### Work task
How many lines below contain the word "onCtx"? Give only the number.

━━━ Record extracts

-- ==== Sys2Proof/Machine/Kernel.lean ====
section
/-! DEFINITION. What the Gelquenal micro-kernel of a core does on a descriptor (spec/13_execution_and_scheduling.md R307 step 4; spec/18_compatibility_and_code_loading.md R417; spec/14_faults_preemption_and_replay.md R334; spec/20_programs_number_and_text.md, spec/21_programs_kernel_and_migration.md R440). Its own code is not given, so each described action is performed as a whole, at once (log 30). -/
namespace Sys2Proof.Machine

/-- Physical addresses of words of the data space that a load list names, of which there are n; none where one is not mapped for reading. -/
def State.kernelAddrs (s : State) (root va : Nat) : Nat → Option (List Nat)
  | 0 => some []
  | n + 1 =>
    match s.hubPa root false va with
    | some pa => (s.kernelAddrs root (va + 8) n).map fun t => pa :: t
    | none => none
/-- Code lines from an instruction address on, of which there are n, each with its slot, its tag and the physical addresses of its words (R34, R286); none where one is not mapped, or its leaf has R = 0 (R353, R354). -/
def State.kernelLines (s : State) (root va : Nat) : Nat → Option (List (Nat × Nat × List Nat))
  | 0 => some []
  | n + 1 =>
    match s.hubLeaf true va 7 root with
    | some (e, lo) =>
      if !e.getLsbD 2 then none else
      let pa := leafAddr e + va % 2 ^ lo
      (s.kernelLines root (va + 64) n).map fun t => (va / 64 % 2048, va / 131072 % 2 ^ 31, (upTo 8).map fun i => pa + 8 * i) :: t
    | none => none
/-- M-mode is told of every word with an uncorrectable error that the micro-kernel's copies read on core p (R359). -/
def State.kernelNotices (s : State) (p : Nat) (l : Launch) (pas : List Nat) : State :=
  (pas.filter fun pa => s.badPiece pa).foldl (fun s pa => s.badNotice p 0 l.id.toNat 0 pa) s
/-- A code line is written; one with an uncorrectable error leaves its slot invalid (R286). -/
def State.kernelLine (s : State) (p : Nat) (l : Launch) (k : Nat × Nat × List Nat) : State :=
  let bytes := (k.2.2.map fun pa => bytesOf 8 (s.pieceWord pa).toNat).flatten
  (s.kernelNotices p l k.2.2).onCore p fun c =>
    { c with code := if k.2.2.any fun pa => s.badPiece pa then del c.code k.1 else put c.code k.1 ⟨k.2.1, bytes⟩ }
/-- A region of core p lies in banks that its C0 owns (R31, R216). -/
def State.kernelOwns (s : State) (p lo n : Nat) : Bool := (firstUnowned ((s.core p).banksOf 0) ⟨lo, n, true⟩).isNone
/-- One record of a load list is performed on core p (R417); none for a fault. -/
def State.kernelRecord (s : State) (p : Nat) (l : Launch) (r : List DWord) : Option State :=
  let g (i : Nat) : Nat := (nthD 0 r i).toNat
  match g 0 with
  | 1 => (s.kernelLines l.iroot.toNat (g 1) (g 2)).map fun ls => ls.foldl (fun s k => s.kernelLine p l k) s
  | 2 => if !s.kernelOwns p (g 2) (g 3) then none else
      (s.kernelAddrs l.droot.toNat (g 1) (g 3 / 8)).map fun pas =>
        (s.kernelNotices p l pas).onCore p fun c =>
          (c.putWords (g 2) (pas.map s.pieceWord)).noteWriter ((upTo (g 3 / 8)).map fun i => g 2 + 8 * i) p 256
  | 3 => if !s.kernelOwns p (g 2) (8 * g 3) then none else
      some (s.onCore p fun c => (upTo (g 3)).foldl (fun c i => c.setFull (g 2 + 8 * i) false) c)
  | 4 => (s.kernelAddrs l.droot.toNat (g 1) 256).bind fun pas =>
      let table := pas.map s.pieceWord
      if (upTo 256).any (routeBad p l.period table) then none else
      some ((s.kernelNotices p l pas).onCore p fun c =>
        { c with shadow := ((upTo 256).map fun n => (n, nthD 0 table n)).filter fun kv => kv.2 != 0 })
  | _ => some s
/-- The words of a load list in records of four. -/
def quads : List DWord → List (List DWord)
  | a :: b :: c :: d :: t => [a, b, c, d] :: quads t
  | _ => []
/-- The logical number of a launch's reach core (R11); none for an engine core. -/
def Core.logicalIn (c : Core) (l : Launch) : Option Nat :=
  match firstOf (fun (k : CoreLaunch) => k.id == l.id) c.launches with
  | some k => if k.logical = 0xFFFF then none else some k.logical.toNat
  | none => none
/-- Records of a load list are performed in order on core p; false at one that faults, what came before it staying done (R310). -/
def State.kernelRecords (s : State) (p : Nat) (l : Launch) : List (List DWord) → State × Bool
  | [] => (s, true)
  | r :: t =>
    match s.kernelRecord p l r with
    | some u => u.kernelRecords p l t
    | none => (s, false)
/-- A load list as it stands in Cliffstack (R417): its records up to END, of which fuel are looked at; none where it is not mapped for reading. -/
def State.readList (s : State) (root va : Nat) : Nat → Option (List (List DWord))
  | 0 => some []
  | fuel + 1 =>
    (s.kernelAddrs root va 4).bind fun pas =>
      let r := pas.map s.pieceWord
      if (nthD 0 r 0).toNat % 256 = 0 then some [] else (s.readList root (va + 32) fuel).map fun t => r :: t
/-- The load list of a launch is performed on core p: as Cliffstack holds it at the address that the descriptor names; where the model's free address is not mapped, the list that the Lighthouse made (log 15). -/
def State.kernelLoads (s : State) (p : Nat) (l : Launch) : State × Bool :=
  let made := quads (l.loadList p ((s.core p).logicalIn l))
  s.kernelRecords p l ((s.readList l.droot.toNat ((find l.loads p).getD 0) (made.length + 1)).getD made)
/-- C0 has taken the wake of its descriptor and returned from it, the message received: its registers show the trap (R22, R281). -/
def Core.kernelWake (c : Core) : Core :=
  { (c.onCtx 0 fun x => { x with epc := x.next, cause := causeOf 0x1B, tval := hubWake }) with
    pending := { c.pending with wakes := c.pending.wakes.erase hubWake }
    msgs := match firstOf (fun m : Msg => m.mb == 127) c.msgs with | some m => c.msgs.erase m | none => c.msgs }
/-- The ready notice of a core (R307 step 4, R386). -/
def readyWord : DWord := 0xFF00000000000001
/-- The micro-kernel answers a launch descriptor: the load list, then the ready notice; a fault is one of step 4 (R310). -/
def State.kernelLaunch (s : State) (p : Nat) (l : Launch) : State :=
  let (t, done) := s.kernelLoads p l
  if done then (t.send p 0 hubId 0 (.notice readyWord 0) 0 (some l.id.toNat)).2
  else t.onLaunch l.id fun l => { l with loadFault := true }
/-- The micro-kernel answers a migration descriptor: the load list, a RESUME of every valid entry in ascending order, and the image's code in C0 (R440). -/
def State.kernelMigration (s : State) (p : Nat) (l : Launch) : State :=
  let t := (s.kernelLoads p l).1
  let u := (t.core p).pool.foldl (fun s kq => s.resumeIn p kq.1 0 kq.2) t
  match l.c0entry with
  | none => u
  | some e => u.onCore p fun c =>
      let c1 := c.onCtx 0 fun x => { x with next := e, hold := none, levels := [], frozen := 0, capture := [] }
      { c1 with handler := false, changes := c1.changes ++ [.resume 0 .run] }
/-- C0 leaves the code of an image whose launch is cancelled: it is in STOP, and what it waited for is given up (R400, R401, R440; log 29). -/
def Core.leaveImage (c : Core) : Core :=
  let d := c.onCtx 0 fun x =>
    { x with st := .stop, hold := none, parks := [], relaxed := [], late := [], foot := [], levels := [], frozen := 0, capture := [] }
  { d with
    handler := false, delivered := none
    writes := d.writes.filter fun w => !(w.dst.ofCtx == some 0) && !(w.due.isNone && w.byCtx == 0)
    turnOps := d.turnOps.filter fun o => o.ctx != 0
    swapping := d.swapping.map fun (j : SwapJob) => { j with wait := none }
    changes := d.changes.filter fun g => match g with | .resume n _ => n != 0 | _ => true }
/-- The micro-kernel, and not image code, holds C0 of a core for a descriptor of a launch: no other launch there has c0entry; the cancellation of a launch whose image C0 runs takes C0 from it (R440; log 30). -/
def State.kernelHolds (s : State) (p : Nat) (l : Launch) (kind : Nat) : Bool :=
  let c := s.core p
  let other := c.launches.any fun k => k.id != l.id && (match s.launch (some k.id.toNat) with | some m => m.c0entry.isSome | none => false)
  (kind == 3 && l.c0entry.isSome) || (c.delivered.isNone && !c.handler && !(c.ctx 0).mmode && !other)
/-- A descriptor that waits in a core is answered by the micro-kernel. -/
def State.kernelServe (s : State) (p : Nat) : State :=
  let w := wordAt (s.core p).descriptor 0
  let kind := (w.extractLsb' 0 8).toNat
  let found := if (s.core p).replaying then s.replayLaunch p else s.launch (some (w.extractLsb' 32 32).toNat)
  match found with
  | none => s
  | some l =>
    if !s.kernelHolds p l kind then s else
    let t := s.onCore p Core.kernelWake
    match kind with
    | 1 => t.kernelLaunch p l
    | 2 => t.kernelMigration p l
    | 3 => if l.c0entry.isSome then t.onCore p Core.leaveImage else t
    | _ => t
/-- Every core whose C0 has the wake of a descriptor. -/
def State.kernelCycle (s : State) : State :=
  ((s.cores.filter fun kc => kc.2.pending.wakes.contains hubWake).map (·.1)).foldl (fun s p => s.kernelServe p) s

end Sys2Proof.Machine
end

━━━━━━

### Exercise answer
3